[Source material]
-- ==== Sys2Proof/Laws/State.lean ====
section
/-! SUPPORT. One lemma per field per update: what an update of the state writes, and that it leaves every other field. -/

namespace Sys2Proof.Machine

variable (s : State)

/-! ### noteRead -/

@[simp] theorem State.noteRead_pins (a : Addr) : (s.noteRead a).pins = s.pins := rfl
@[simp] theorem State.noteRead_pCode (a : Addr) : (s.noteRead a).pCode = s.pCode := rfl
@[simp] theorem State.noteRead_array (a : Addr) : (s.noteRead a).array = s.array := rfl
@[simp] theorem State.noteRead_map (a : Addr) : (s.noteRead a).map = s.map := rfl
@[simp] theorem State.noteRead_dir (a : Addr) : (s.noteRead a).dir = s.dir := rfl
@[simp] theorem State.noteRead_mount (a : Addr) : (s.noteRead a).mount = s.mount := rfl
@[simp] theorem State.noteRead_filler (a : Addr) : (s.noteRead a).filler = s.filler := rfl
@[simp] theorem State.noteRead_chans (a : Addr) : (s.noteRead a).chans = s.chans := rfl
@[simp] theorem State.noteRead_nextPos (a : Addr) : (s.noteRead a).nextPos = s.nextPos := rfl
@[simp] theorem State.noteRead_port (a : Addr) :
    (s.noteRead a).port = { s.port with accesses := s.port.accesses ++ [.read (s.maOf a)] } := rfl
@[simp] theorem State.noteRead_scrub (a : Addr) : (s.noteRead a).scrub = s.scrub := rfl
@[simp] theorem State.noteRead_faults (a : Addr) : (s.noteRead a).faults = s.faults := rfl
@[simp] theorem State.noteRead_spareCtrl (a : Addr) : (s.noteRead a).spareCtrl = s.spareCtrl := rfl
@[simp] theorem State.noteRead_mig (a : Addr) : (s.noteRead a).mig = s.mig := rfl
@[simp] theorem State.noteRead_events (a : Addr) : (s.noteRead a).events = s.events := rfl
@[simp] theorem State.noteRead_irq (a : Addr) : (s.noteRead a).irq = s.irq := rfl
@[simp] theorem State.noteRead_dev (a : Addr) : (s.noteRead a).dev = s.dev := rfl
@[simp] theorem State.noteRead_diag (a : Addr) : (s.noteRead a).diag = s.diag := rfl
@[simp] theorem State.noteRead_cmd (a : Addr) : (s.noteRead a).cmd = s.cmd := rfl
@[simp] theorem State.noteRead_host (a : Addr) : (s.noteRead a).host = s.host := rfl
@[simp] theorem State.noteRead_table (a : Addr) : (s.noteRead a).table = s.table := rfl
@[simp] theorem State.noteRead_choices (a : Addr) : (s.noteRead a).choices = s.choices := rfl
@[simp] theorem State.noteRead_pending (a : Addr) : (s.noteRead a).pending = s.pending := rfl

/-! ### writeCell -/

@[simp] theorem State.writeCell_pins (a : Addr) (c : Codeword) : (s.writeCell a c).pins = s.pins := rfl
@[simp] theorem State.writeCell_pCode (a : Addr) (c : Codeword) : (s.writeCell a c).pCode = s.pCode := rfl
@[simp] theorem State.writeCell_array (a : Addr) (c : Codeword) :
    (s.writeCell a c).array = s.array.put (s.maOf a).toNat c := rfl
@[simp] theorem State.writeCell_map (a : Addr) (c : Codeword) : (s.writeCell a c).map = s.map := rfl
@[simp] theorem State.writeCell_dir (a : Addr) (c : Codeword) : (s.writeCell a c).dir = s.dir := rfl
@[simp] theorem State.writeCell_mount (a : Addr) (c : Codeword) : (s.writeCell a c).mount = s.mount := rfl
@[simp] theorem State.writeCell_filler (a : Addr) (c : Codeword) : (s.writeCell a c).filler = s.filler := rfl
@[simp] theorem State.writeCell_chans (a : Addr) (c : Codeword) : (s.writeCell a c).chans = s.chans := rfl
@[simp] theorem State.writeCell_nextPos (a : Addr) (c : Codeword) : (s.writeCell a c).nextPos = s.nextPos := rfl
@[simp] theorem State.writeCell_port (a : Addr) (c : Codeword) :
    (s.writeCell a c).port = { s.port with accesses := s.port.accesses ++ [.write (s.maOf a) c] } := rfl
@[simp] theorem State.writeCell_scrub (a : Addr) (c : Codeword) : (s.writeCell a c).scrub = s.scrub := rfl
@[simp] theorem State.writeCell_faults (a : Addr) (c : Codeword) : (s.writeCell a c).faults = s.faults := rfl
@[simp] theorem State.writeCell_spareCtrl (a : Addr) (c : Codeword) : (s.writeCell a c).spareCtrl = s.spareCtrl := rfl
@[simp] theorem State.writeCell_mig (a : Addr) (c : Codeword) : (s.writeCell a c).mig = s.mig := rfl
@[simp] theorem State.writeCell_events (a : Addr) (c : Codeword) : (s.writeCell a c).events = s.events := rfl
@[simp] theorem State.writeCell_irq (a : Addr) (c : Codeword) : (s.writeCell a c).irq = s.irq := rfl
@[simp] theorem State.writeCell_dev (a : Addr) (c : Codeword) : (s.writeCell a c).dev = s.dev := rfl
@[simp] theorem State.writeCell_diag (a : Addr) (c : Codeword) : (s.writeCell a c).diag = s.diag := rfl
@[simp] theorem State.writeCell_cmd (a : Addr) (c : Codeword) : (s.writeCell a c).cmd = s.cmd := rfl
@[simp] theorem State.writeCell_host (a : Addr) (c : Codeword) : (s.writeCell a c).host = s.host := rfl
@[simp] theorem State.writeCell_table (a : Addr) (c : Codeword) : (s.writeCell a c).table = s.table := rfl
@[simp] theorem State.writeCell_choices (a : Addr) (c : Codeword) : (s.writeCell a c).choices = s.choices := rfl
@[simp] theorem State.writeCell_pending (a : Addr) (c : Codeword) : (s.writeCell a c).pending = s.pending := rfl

[Instructions to follow] Reproduce word for word the material above, beginning with the line that contains "namespace Sys2Proof.Machine" and ending with the line that contains "a).choices = s.choices := rfl".

[Result of the task]
namespace Sys2Proof.Machine

variable (s : State)

/-! ### noteRead -/

@[simp] theorem State.noteRead_pins (a : Addr) : (s.noteRead a).pins = s.pins := rfl
@[simp] theorem State.noteRead_pCode (a : Addr) : (s.noteRead a).pCode = s.pCode := rfl
@[simp] theorem State.noteRead_array (a : Addr) : (s.noteRead a).array = s.array := rfl
@[simp] theorem State.noteRead_map (a : Addr) : (s.noteRead a).map = s.map := rfl
@[simp] theorem State.noteRead_dir (a : Addr) : (s.noteRead a).dir = s.dir := rfl
@[simp] theorem State.noteRead_mount (a : Addr) : (s.noteRead a).mount = s.mount := rfl
@[simp] theorem State.noteRead_filler (a : Addr) : (s.noteRead a).filler = s.filler := rfl
@[simp] theorem State.noteRead_chans (a : Addr) : (s.noteRead a).chans = s.chans := rfl
@[simp] theorem State.noteRead_nextPos (a : Addr) : (s.noteRead a).nextPos = s.nextPos := rfl
@[simp] theorem State.noteRead_port (a : Addr) :
    (s.noteRead a).port = { s.port with accesses := s.port.accesses ++ [.read (s.maOf a)] } := rfl
@[simp] theorem State.noteRead_scrub (a : Addr) : (s.noteRead a).scrub = s.scrub := rfl
@[simp] theorem State.noteRead_faults (a : Addr) : (s.noteRead a).faults = s.faults := rfl
@[simp] theorem State.noteRead_spareCtrl (a : Addr) : (s.noteRead a).spareCtrl = s.spareCtrl := rfl
@[simp] theorem State.noteRead_mig (a : Addr) : (s.noteRead a).mig = s.mig := rfl
@[simp] theorem State.noteRead_events (a : Addr) : (s.noteRead a).events = s.events := rfl
@[simp] theorem State.noteRead_irq (a : Addr) : (s.noteRead a).irq = s.irq := rfl
@[simp] theorem State.noteRead_dev (a : Addr) : (s.noteRead a).dev = s.dev := rfl
@[simp] theorem State.noteRead_diag (a : Addr) : (s.noteRead a).diag = s.diag := rfl
@[simp] theorem State.noteRead_cmd (a : Addr) : (s.noteRead a).cmd = s.cmd := rfl
@[simp] theorem State.noteRead_host (a : Addr) : (s.noteRead a).host = s.host := rfl
@[simp] theorem State.noteRead_table (a : Addr) : (s.noteRead a).table = s.table := rfl
@[simp] theorem State.noteRead_choices (a : Addr) : (s.noteRead a).choices = s.choices := rfl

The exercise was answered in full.